Я совершенно романтично наехала на Лоренца велосипедом. Он стоял прямо на велосипедной дорожке. До последнего мгновения я думала, что он отпрыгнет в сторону, тем более что я трезвонила как сумасшедшая и делала отгоняющие движения рукой, и кроме того, я громко ругалась по поводу невежественных пешеходов на велосипедных дорожках. Но Лоренц так углубился в свои бумаги, что он меня не видел и не слышал. Я в последнее мгновение свернула на пешеходную зону, но столкнулась там с другим велосипедистом, который тоже хотел объехать Лоренца. Мы столкнулись все втроём, было довольно много шума, и нам понадобилось время, чтобы разделить наши части тела и велосипеды. Чудо, что никто серьёзно не пострадал, не считая моих ссадин. Лоренц почти сразу же любезно признал, что это он виноват в нашем столкновении. Он подождал, пока второй велосипедист не уедет, и пригласил меня в ресторан. Сейчас я думаю, что он пригласил меня чисто случайно: если бы второй велосипедист был женщиной и лучше выглядел, чем я, то Лоренц сейчас был бы женат на ней. Потому что он в то время решил связать себя серьёзными узами, а если уж Лоренц что-то решал, то его уже нельзя было сбить с избранного пути. Он был честолюбивый молодой стажёр-юрист с точно определёнными планами на будущее, и мне он казался даром Божьим. Ян Крёлльман был никем по сравнению с Лоренцем Вишневски, мне это сразу стало ясно.

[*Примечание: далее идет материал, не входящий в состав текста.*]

/-! ### Decoding: a word of every instruction, its fields at the places the rules give -/

/-- The fields of R41: class, opcode, dest, nowb, srcA, srcB, mod. -/
def reg (c o d nb a b m : Nat) : Nat := c * 2 ^ 29 + o * 2 ^ 23 + d * 2 ^ 17 + nb * 2 ^ 16 + a * 2 ^ 9 + b * 2 ^ 2 + m
/-- The control slot of R34: opcode and bits 25–0. -/
def ctl (o w : Nat) : Nat := o * 2 ^ 26 + w
/-- A vault command of R258: code, gap and bits 21–0. -/
def cmd (o g w : Nat) : Nat := o * 2 ^ 27 + g * 2 ^ 22 + w
def slotIs (l : List (Nat × Instr)) : Bool := l.all (fun e => match decodeSlot e.1 none with
  | .ok i => i == e.2
  | .error _ => false)
def ctlIs (l : List (Nat × Instr)) : Bool := l.all (fun e => match decodeControl e.1 with
  | .ok i => i == e.2
  | .error _ => false)
def cmdIs (l : List (Nat × Instr)) : Bool := l.all (fun e => match decodeVault e.1 with
  | .ok i => i == e.2
  | .error _ => false)

/-- The words the rules write out themselves. -/
theorem test_words_of_the_text : (slotIs [(0x20860000, .movi 3 0), (0x21060300, .movhi 3 (-256)),
      (0x484A0209, .vcmp 2 5 false (.reg 1) (.reg 2) 1), (0x80088600, .ldw 1 4 3), (0x81000000, .swpw), (0x82800200, .trd 0 0 2),
      (0x83000100, .twr 0 0 1), (0x83821060, .tst 0 2 4 6 0), (0x81801063, .mma 0 0 4 6 3), (0x84923180, .outer 1 2 3 6 0),
      (0x84000000, .tzero 0), (0xA6000602, .fence 3 2), (0xA6800A00, .pub (.reg 5)), (0xC4100000, .rbfill 4), (0xC3B80000, .vstop 7),
      (0xC3380000, .vrun 7 0 0), (0xC12B3800, .scac 5 6 7 0 0 0), (0xE0012100, .send 0 1 2 4), (0xE0803140, .recv 0 0 3 5),
      (0xE1A1AD00, .coll 4 3 5 5 0 0), (0xE2120000, .ttarm 9 0), (0xE2A12800, .lsend 4 2 5), (0xE30A6400, .xstat 5 3 2),
      (0xA4B00010, .boxsub 1 8 0 0 4)] &&
    ctlIs [(0x2CC00006, .setmsk 3 0 0 0 0 0 6), (0x20900000, .waitt 9), (0x1C000064, .waitc 0 100), (0x18000000, .close),
      (0x15400040, .zloop 20 0x40), (0x3400A088, .tcall 0 40 0 8 8), (0x32000100, .spawn 2 0x100), (0x3E800000, .finopen 40),
      (0x42800000, .finwait 40), (0x24800000, .syncd 1), (0x48000C00, .svc 3), (0x44001C00, .trap 7), (0x4C000000, .eret)]) = true := by
  decide +kernel

/-- Control (R34, R38, R114, R347). -/
theorem test_words_control : ctlIs [(0, .nop), (ctl 1 9, .br 9), (ctl 2 (5 * 2 ^ 20 + 4 * 2 ^ 17 + 9), .brc 5 4 9),
    (ctl 3 (5 * 2 ^ 20 + 9), .brl 5 9), (ctl 4 (5 * 2 ^ 20), .brx 5), (ctl 0xA (5 * 2 ^ 20 + 1 * 2 ^ 16), .setfmt 5 1),
    (ctl 0xE 0, .tret), (ctl 0x3E 0, .halt), (ctl 0x3F (1 * 2 ^ 21 + 2 * 2 ^ 16 + 3 * 2 ^ 13 + 4 * 2 ^ 8 + 5 * 2 ^ 5 + 6), .hdr 1 2 3 4 5 6)] =
    true := by decide +kernel

/-- The S class (R58, R59). -/
theorem test_words_scalar : slotIs [(reg 1 0 5 0 6 0 0, .mov 5 false (.reg 6)), (reg 1 3 5 0 6 7 0, .add 5 false (.reg 6) (.reg 7)),
    (reg 1 5 5 0 6 7 0, .sub 5 false (.reg 6) (.reg 7)), (reg 1 6 5 0 6 7 0, .mul 5 false (.reg 6) (.reg 7)),
    (reg 1 7 5 0 6 7 1, .mulh 5 false (.reg 6) (.reg 7) 1), (reg 1 8 5 0 6 7 1, .div 5 false (.reg 6) (.reg 7) 1),
    (reg 1 9 5 0 6 7 0, .rem 5 false (.reg 6) (.reg 7) 0), (reg 1 0xA 5 0 6 7 0, .and 5 false (.reg 6) (.reg 7)),
    (reg 1 0xB 5 0 6 7 0, .or 5 false (.reg 6) (.reg 7)), (reg 1 0xC 5 0 6 7 0, .xor 5 false (.reg 6) (.reg 7)),
    (reg 1 0xD 5 0 6 7 0, .andn 5 false (.reg 6) (.reg 7)), (reg 1 0xE 5 0 6 7 0, .shl 5 false (.reg 6) (.reg 7)),
    (reg 1 0xF 5 0 6 7 0, .shr 5 false (.reg 6) (.reg 7)), (reg 1 0x10 5 0 6 7 0, .sar 5 false (.reg 6) (.reg 7)),
    (reg 1 0x11 5 0 6 0 0, .clz 5 false (.reg 6)), (reg 1 0x12 5 0 6 0 0, .popc 5 false (.reg 6)),
    (reg 1 0x13 5 0 6 7 1, .bfx 5 false (.reg 6) (.reg 7) 1), (reg 1 0x14 5 0 6 7 0, .bfi 5 false (.reg 6) (.reg 7)),
    (reg 1 0x15 5 0 6 7 1, .min 5 false (.reg 6) (.reg 7) 1), (reg 1 0x16 5 0 6 7 0, .max 5 false (.reg 6) (.reg 7) 0),
    (reg 1 0x17 5 0 6 7 1, .cmp 5 false (.reg 6) (.reg 7) 1), (reg 1 0x18 5 0 6 7 0, .sel 5 false (.reg 6) (.reg 7)),
    (reg 1 0x19 5 0 6 7 3, .fadd 5 false (.reg 6) (.reg 7) 3), (reg 1 0x1A 5 0 6 7 2, .fmul 5 false (.reg 6) (.reg 7) 2),
    (reg 1 0x1B 5 0 6 7 1, .ffma 5 false (.reg 6) (.reg 7) 1), (reg 1 0x1C 5 0 6 7 0, .fcmp 5 false (.reg 6) (.reg 7)),
    (reg 1 0x1D 5 0 6 2 3, .fcvt 5 false (.reg 6) 2 3)] = true := by decide +kernel

/-- The F class (R60). -/
theorem test_words_special : slotIs [(reg 3 0 5 0 6 0 0, .fexp2 5 false (.reg 6)), (reg 3 1 5 0 6 0 0, .flog2 5 false (.reg 6)),
    (reg 3 2 5 0 6 0 0, .frcp 5 false (.reg 6)), (reg 3 3 5 0 6 0 0, .frsq 5 false (.reg 6)), (reg 3 4 5 0 6 0 0, .fsqrt 5 false (.reg 6)),
    (reg 3 5 5 0 6 0 0, .fsin 5 false (.reg 6)), (reg 3 6 5 0 6 0 0, .fcos 5 false (.reg 6)), (reg 3 7 5 0 6 0 0, .ftanh 5 false (.reg 6)),
    (reg 3 8 5 0 6 0 0, .fsigm 5 false (.reg 6)), (reg 3 9 0 1 66 67 0, .fdiv 0 true (.lat 2) (.lat 3))] = true := by decide +kernel

/-- The V class (R61), width 512. -/
theorem test_words_vector : slotIs ([(0, fun a b => Instr.vadd 5 false a b 1), (1, fun a b => .vsub 5 false a b 1),
      (2, fun a b => .vmul 5 false a b 1), (3, fun a b => .vfma 5 false a b 1), (4, fun a b => .vfnma 5 false a b 1),
      (5, fun a b => .vmin 5 false a b 1), (6, fun a b => .vmax 5 false a b 1), (9, fun a b => .vand 5 false a b 1),
      (0xA, fun a b => .vor 5 false a b 1), (0xB, fun a b => .vxor 5 false a b 1), (0xC, fun a b => .vandn 5 false a b 1),
      (0xD, fun a b => .vshl 5 false a b 1), (0xE, fun a b => .vshr 5 false a b 1), (0xF, fun a b => .vsar 5 false a b 1),
      (0x11, fun a b => .vsel 5 false a b 1), (0x14, fun a b => .vextr 5 false a b 1), (0x15, fun a b => .vins 5 false a b 1),
      (0x16, fun a b => .vpermz 5 false a b 1), (0x17, fun a b => .vrot 5 false a b 1), (0x1F, fun a b => .vqnt 5 false a b 1),
      (0x20, fun a b => .vperm 5 false a b 1), (0x21, fun a b => .vdqnt 5 false a b 1), (0x22, fun a b => .vpack 5 false a b 1),
      (0x23, fun a b => .vunpk 5 false a b 1), (0x24, fun a b => .vscale 5 false a b 1), (0x25, fun a b => .vclamp 5 false a b 1)].map
      (fun (e : Nat × (Src → Src → Instr)) => (reg 2 e.1 5 0 6 7 1, e.2 (.reg 6) (.reg 7))) ++
    [(7, Instr.vabs 5 false (.reg 6) 1), (8, .vneg 5 false (.reg 6) 1), (0x12, .vmov 5 false (.reg 6) 1),
      (0x13, .vbcast 5 false (.reg 6) 1), (0x18, .viota 5 false (.reg 6) 1), (0x19, .vredadd 5 false (.reg 6) 1),
      (0x1A, .vredmax 5 false (.reg 6) 1), (0x1B, .vredmin 5 false (.reg 6) 1), (0x1C, .vmaxi 5 false (.reg 6) 1),
      (0x1D, .vmini 5 false (.reg 6) 1), (0x1E, .vcvt 5 false (.reg 6) 1)].map
      (fun (e : Nat × Instr) => (reg 2 e.1 5 0 6 0 1, e.2))) = true := by decide +kernel

/-- The predicate operations (R61, R66). -/
theorem test_words_predicate : slotIs [(reg 2 0x26 5 0 6 7 0, .pand 5 false (.reg 6) (.reg 7)),
    (reg 2 0x27 5 0 6 7 0, .por 5 false (.reg 6) (.reg 7)), (reg 2 0x28 5 0 6 7 0, .pxor 5 false (.reg 6) (.reg 7)),
    (reg 2 0x29 5 0 6 0 0, .pnot 5 false (.reg 6)), (reg 2 0x2A 5 0 6 0 0, .pcnt 5 false (.reg 6)),
    (reg 2 0x2B 5 0 36 1 0, .pset 5 false 100)] = true := by decide +kernel

/-- The M class (R165, R169). -/
theorem test_words_matrix : slotIs [(4 * 2 ^ 29 + 1 * 2 ^ 23 + 1 * 2 ^ 19 + 2 * 2 ^ 15 + 4 * 2 ^ 9 + 3 * 2 ^ 5, .ldws 1 2 4 3),
    (4 * 2 ^ 29 + 4 * 2 ^ 23 + 3 * 2 ^ 20 + 2 * 2 ^ 16 + 4 * 2 ^ 10 + 6 * 2 ^ 4 + 6, .mmaz 3 2 4 6 6)] = true := by decide +kernel

/-- The L class (R63, R225, R342, R343). -/
theorem test_words_local : slotIs [(reg 5 0 5 0 3 20 0, .ld 5 false 3 20), (reg 5 1 5 0 3 20 0, .st 5 3 20),
    (reg 5 2 5 0 3 20 1, .vld 5 false 3 20 1), (reg 5 3 5 0 3 20 1, .vst 5 3 20 1), (reg 5 4 5 0 3 20 2, .vldx 5 false 3 (.reg 20) 2),
    (reg 5 5 5 0 3 20 2, .vstx 5 3 (.reg 20) 2), (reg 5 6 5 0 3 20 0, .ldt 5 false 3 20), (reg 5 7 5 0 3 20 1, .vldt 5 false 3 20 1),
    (reg 5 8 5 0 3 20 1, .vldz 5 false 3 20 1), (reg 5 0xA 5 0 3 16 0, .boxinf 5 false 3 16), (reg 5 0xB 5 0 16 0 0, .boxmov 5 16)] =
    true := by decide +kernel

Оглядываясь назад, я понимаю, что мне много не надо было, чтобы влюбиться. Для простоты я всегда влюблялась в первого, кто мне попадался.
Но Лоренц был первым мужчиной, который понял, что я не гадкий утёнок, а лебедь. Под его руководством я забраковала все мои мешкоподобные свитера, купила себе облегающие майки, начала носить туфли на каблуках размера 41,5 и сменила в конце концов очки на цветные контактные линзы. Преображённую таким образом – через три недели после нашего знакомства меня на Пеллворме не узнал даже пёс – Лоренц гордо представил меня сначала своим друзьям, а потом и своей матери.
То, что он меня представил только после моего преображения, могло вызвать во мне недоверие, но я была влюблена. У меня больше не было причин сутулиться и шаркать, потому что Лоренц был выше меня даже тогда, когда на мне были туфли на каблуках. Наконец мне попался мужчина, который знал, чего он хочет, – а именно меня! Я поспешила выехать из общежития и переехать к Лоренцу.
Почти в том же темпе я забеременела.
Но я это сделала не нарочно. Когда у меня прекратились месячные, я впала в панику. Беременна! Именно сейчас, когда моя жизнь так здорово наладилась! Лоренц – первый мужчина, который видел меня голой – выкинет меня за порог, мои родители меня убьют, мне нельзя будет больше появляться на Пеллворме. Ещё под дверью гинеколога я молилась, чтобы у меня оказалась ужасная, лучше всего неизлечимая болезнь, пожалуйста, пожалуйста, ведь я добросовестно, каждый день в одно и то же время принимала противозачаточные пилюли, пожалуйста, пусть это будет болезнь, коварная киста или миома, всё что угодно, только не беременность.
Моя молитва не была услышана. После того как я увидела ребёнка на УЗИ, я была ужасно рада, что мне не надо умирать.
И я ошиблась – как в Лоренце, так и в моих родителях. Когда Лоренц узнал о беременности, он не выбросил меня из квартиры, а сделал мне предложение. А когда мои родители узнали о предложении, они пригласили нас обоих на Пеллворм, чтобы представить Лоренца соседям и обсудить выбор коляски для ребёнка.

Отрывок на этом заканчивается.